Problem to work on >>
Start with the first line of the records below. Output each line exactly, ending with the one that contains "def opcodeMask : Opcode → CmdWord".

Records shown >>
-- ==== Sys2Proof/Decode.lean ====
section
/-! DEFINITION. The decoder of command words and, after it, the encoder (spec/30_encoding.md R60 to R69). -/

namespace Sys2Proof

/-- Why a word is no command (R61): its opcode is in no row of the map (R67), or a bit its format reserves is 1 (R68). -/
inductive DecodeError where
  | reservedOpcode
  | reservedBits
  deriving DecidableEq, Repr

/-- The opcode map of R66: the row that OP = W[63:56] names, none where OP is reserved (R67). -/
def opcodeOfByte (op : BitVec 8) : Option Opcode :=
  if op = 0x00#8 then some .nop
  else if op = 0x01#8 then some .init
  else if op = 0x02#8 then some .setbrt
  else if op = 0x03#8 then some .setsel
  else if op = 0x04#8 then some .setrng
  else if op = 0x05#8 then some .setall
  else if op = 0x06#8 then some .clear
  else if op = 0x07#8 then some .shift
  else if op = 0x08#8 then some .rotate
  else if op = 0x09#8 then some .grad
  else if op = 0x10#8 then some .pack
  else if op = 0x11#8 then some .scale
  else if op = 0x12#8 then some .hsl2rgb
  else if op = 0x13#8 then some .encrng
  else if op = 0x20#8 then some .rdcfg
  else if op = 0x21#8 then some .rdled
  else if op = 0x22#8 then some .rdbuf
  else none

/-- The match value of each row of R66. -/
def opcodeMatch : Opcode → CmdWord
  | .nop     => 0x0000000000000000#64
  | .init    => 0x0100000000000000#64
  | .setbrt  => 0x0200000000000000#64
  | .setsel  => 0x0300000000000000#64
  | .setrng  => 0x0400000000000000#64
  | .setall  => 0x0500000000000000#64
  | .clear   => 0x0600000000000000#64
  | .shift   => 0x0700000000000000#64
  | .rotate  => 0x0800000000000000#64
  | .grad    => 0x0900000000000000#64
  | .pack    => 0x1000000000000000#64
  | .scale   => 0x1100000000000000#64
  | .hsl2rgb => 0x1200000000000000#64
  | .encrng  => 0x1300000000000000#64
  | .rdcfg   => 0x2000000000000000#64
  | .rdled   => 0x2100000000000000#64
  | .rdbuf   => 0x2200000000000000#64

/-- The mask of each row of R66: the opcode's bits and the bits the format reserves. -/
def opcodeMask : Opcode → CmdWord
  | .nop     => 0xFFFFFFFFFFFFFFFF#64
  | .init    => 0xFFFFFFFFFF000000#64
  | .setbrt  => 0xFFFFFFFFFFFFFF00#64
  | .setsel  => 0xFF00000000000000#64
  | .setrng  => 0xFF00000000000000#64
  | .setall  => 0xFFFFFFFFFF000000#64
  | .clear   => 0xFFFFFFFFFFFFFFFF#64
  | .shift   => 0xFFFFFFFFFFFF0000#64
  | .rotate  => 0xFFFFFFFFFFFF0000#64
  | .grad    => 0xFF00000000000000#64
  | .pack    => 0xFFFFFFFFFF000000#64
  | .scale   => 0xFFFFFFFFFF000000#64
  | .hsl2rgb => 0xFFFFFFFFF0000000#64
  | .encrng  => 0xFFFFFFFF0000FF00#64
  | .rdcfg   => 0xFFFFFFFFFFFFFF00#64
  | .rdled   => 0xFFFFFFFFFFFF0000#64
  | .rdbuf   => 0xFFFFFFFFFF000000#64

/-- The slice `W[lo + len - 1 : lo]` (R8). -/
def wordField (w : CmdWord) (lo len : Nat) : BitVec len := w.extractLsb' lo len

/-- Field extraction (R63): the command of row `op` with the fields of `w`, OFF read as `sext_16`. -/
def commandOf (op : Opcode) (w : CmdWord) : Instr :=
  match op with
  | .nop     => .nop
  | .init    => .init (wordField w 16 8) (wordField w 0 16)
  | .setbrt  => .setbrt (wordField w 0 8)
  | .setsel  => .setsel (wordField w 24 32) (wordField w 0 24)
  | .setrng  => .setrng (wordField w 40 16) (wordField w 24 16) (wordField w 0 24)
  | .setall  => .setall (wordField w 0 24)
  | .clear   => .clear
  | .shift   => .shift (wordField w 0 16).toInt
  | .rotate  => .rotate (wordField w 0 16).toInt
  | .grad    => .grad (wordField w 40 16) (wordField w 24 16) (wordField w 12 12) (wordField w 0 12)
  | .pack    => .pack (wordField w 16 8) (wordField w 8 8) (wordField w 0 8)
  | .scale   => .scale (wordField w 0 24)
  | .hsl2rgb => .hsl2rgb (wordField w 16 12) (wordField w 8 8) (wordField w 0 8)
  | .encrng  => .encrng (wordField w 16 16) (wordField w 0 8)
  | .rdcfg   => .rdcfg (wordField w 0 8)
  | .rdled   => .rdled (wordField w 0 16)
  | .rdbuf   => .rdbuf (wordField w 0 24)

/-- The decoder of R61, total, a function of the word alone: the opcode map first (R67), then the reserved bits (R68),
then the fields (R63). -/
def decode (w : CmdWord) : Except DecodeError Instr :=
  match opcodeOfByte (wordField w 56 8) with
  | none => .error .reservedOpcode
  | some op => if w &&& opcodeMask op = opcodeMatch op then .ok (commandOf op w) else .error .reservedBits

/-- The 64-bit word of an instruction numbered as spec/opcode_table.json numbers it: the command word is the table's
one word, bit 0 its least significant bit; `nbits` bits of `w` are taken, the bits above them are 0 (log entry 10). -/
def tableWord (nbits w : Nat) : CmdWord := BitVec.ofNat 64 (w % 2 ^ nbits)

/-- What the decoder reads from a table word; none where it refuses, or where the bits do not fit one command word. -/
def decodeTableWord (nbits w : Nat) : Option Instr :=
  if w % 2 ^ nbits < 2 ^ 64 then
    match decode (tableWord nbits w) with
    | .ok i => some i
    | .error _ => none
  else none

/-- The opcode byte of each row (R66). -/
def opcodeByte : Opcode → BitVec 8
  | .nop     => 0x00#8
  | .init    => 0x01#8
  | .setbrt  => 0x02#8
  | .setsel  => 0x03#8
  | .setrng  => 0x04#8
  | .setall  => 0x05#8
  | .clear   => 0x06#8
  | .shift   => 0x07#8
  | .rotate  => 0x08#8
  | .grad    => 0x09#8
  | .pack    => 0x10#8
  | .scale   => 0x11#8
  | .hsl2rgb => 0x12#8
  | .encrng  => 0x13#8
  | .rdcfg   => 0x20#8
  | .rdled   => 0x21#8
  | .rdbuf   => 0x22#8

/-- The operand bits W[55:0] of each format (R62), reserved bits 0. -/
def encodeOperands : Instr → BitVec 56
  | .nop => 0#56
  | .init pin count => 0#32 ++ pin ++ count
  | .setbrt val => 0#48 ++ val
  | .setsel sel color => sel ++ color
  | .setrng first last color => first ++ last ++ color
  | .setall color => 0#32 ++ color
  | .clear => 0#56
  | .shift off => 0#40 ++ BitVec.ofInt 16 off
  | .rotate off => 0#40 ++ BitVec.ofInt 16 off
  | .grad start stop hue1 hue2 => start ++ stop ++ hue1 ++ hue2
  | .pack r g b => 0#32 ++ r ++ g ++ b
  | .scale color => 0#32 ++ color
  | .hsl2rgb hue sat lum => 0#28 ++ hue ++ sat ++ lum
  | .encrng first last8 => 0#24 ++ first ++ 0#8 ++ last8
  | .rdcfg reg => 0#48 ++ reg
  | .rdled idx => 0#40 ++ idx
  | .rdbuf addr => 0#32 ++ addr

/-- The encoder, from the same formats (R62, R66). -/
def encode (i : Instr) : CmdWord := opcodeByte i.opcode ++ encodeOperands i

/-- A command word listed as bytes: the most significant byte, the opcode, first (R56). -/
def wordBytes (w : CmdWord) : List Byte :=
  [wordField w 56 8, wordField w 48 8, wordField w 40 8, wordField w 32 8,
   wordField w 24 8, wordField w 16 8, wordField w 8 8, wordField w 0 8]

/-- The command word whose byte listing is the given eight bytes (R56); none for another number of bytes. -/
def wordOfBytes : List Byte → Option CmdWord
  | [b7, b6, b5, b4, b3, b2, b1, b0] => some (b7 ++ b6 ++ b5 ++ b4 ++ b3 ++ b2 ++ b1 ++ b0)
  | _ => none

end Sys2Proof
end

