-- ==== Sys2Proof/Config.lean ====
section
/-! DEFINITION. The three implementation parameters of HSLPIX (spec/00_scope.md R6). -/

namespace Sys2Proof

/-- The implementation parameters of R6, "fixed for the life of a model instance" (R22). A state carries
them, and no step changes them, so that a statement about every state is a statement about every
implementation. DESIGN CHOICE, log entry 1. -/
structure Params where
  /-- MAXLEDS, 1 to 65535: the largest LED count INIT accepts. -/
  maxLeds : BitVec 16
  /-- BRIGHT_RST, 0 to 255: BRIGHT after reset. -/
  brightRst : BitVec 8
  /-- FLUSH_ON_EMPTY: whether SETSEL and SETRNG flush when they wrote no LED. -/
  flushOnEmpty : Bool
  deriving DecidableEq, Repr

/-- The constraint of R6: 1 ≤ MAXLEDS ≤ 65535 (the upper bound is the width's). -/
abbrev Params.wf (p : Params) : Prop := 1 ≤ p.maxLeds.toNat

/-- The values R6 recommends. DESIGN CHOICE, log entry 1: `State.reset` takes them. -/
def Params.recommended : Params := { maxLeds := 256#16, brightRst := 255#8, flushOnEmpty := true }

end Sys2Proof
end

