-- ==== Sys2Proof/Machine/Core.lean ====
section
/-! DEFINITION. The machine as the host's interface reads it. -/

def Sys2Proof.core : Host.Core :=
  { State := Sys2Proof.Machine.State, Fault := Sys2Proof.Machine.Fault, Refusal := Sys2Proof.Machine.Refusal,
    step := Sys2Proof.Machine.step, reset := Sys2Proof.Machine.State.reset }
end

Solution to this task >>
-- ==== Sys2Proof/Decode.lean ====
section
/-! DEFINITION. The decoder of command words and, after it, the encoder (spec/30_encoding.md R60 to R69). -/

namespace Sys2Proof

/-- Why a word is no command (R61): its opcode is in no row of the map (R67), or a bit its format reserves is 1 (R68). -/
inductive DecodeError where
  | reservedOpcode
  | reservedBits
  deriving DecidableEq, Repr

/-- The opcode map of R66: the row that OP = W[63:56] names, none where OP is reserved (R67). -/
def opcodeOfByte (op : BitVec 8) : Option Opcode :=
  if op = 0x00#8 then some .nop
  else if op = 0x01#8 then some .init
  else if op = 0x02#8 then some .setbrt
  else if op = 0x03#8 then some .setsel
  else if op = 0x04#8 then some .setrng
  else if op = 0x05#8 then some .setall
  else if op = 0x06#8 then some .clear
  else if op = 0x07#8 then some .shift
  else if op = 0x08#8 then some .rotate
  else if op = 0x09#8 then some .grad
  else if op = 0x10#8 then some .pack
  else if op = 0x11#8 then some .scale
  else if op = 0x12#8 then some .hsl2rgb
  else if op = 0x13#8 then some .encrng
  else if op = 0x20#8 then some .rdcfg
  else if op = 0x21#8 then some .rdled
  else if op = 0x22#8 then some .rdbuf
  else none

/-- The match value of each row of R66. -/
def opcodeMatch : Opcode → CmdWord
  | .nop     => 0x0000000000000000#64
  | .init    => 0x0100000000000000#64
  | .setbrt  => 0x0200000000000000#64
  | .setsel  => 0x0300000000000000#64
  | .setrng  => 0x0400000000000000#64
  | .setall  => 0x0500000000000000#64
  | .clear   => 0x0600000000000000#64
  | .shift   => 0x0700000000000000#64
  | .rotate  => 0x0800000000000000#64
  | .grad    => 0x0900000000000000#64
  | .pack    => 0x1000000000000000#64
  | .scale   => 0x1100000000000000#64
  | .hsl2rgb => 0x1200000000000000#64
  | .encrng  => 0x1300000000000000#64
  | .rdcfg   => 0x2000000000000000#64
  | .rdled   => 0x2100000000000000#64
  | .rdbuf   => 0x2200000000000000#64

/-- The mask of each row of R66: the opcode's bits and the bits the format reserves. -/
def opcodeMask : Opcode → CmdWord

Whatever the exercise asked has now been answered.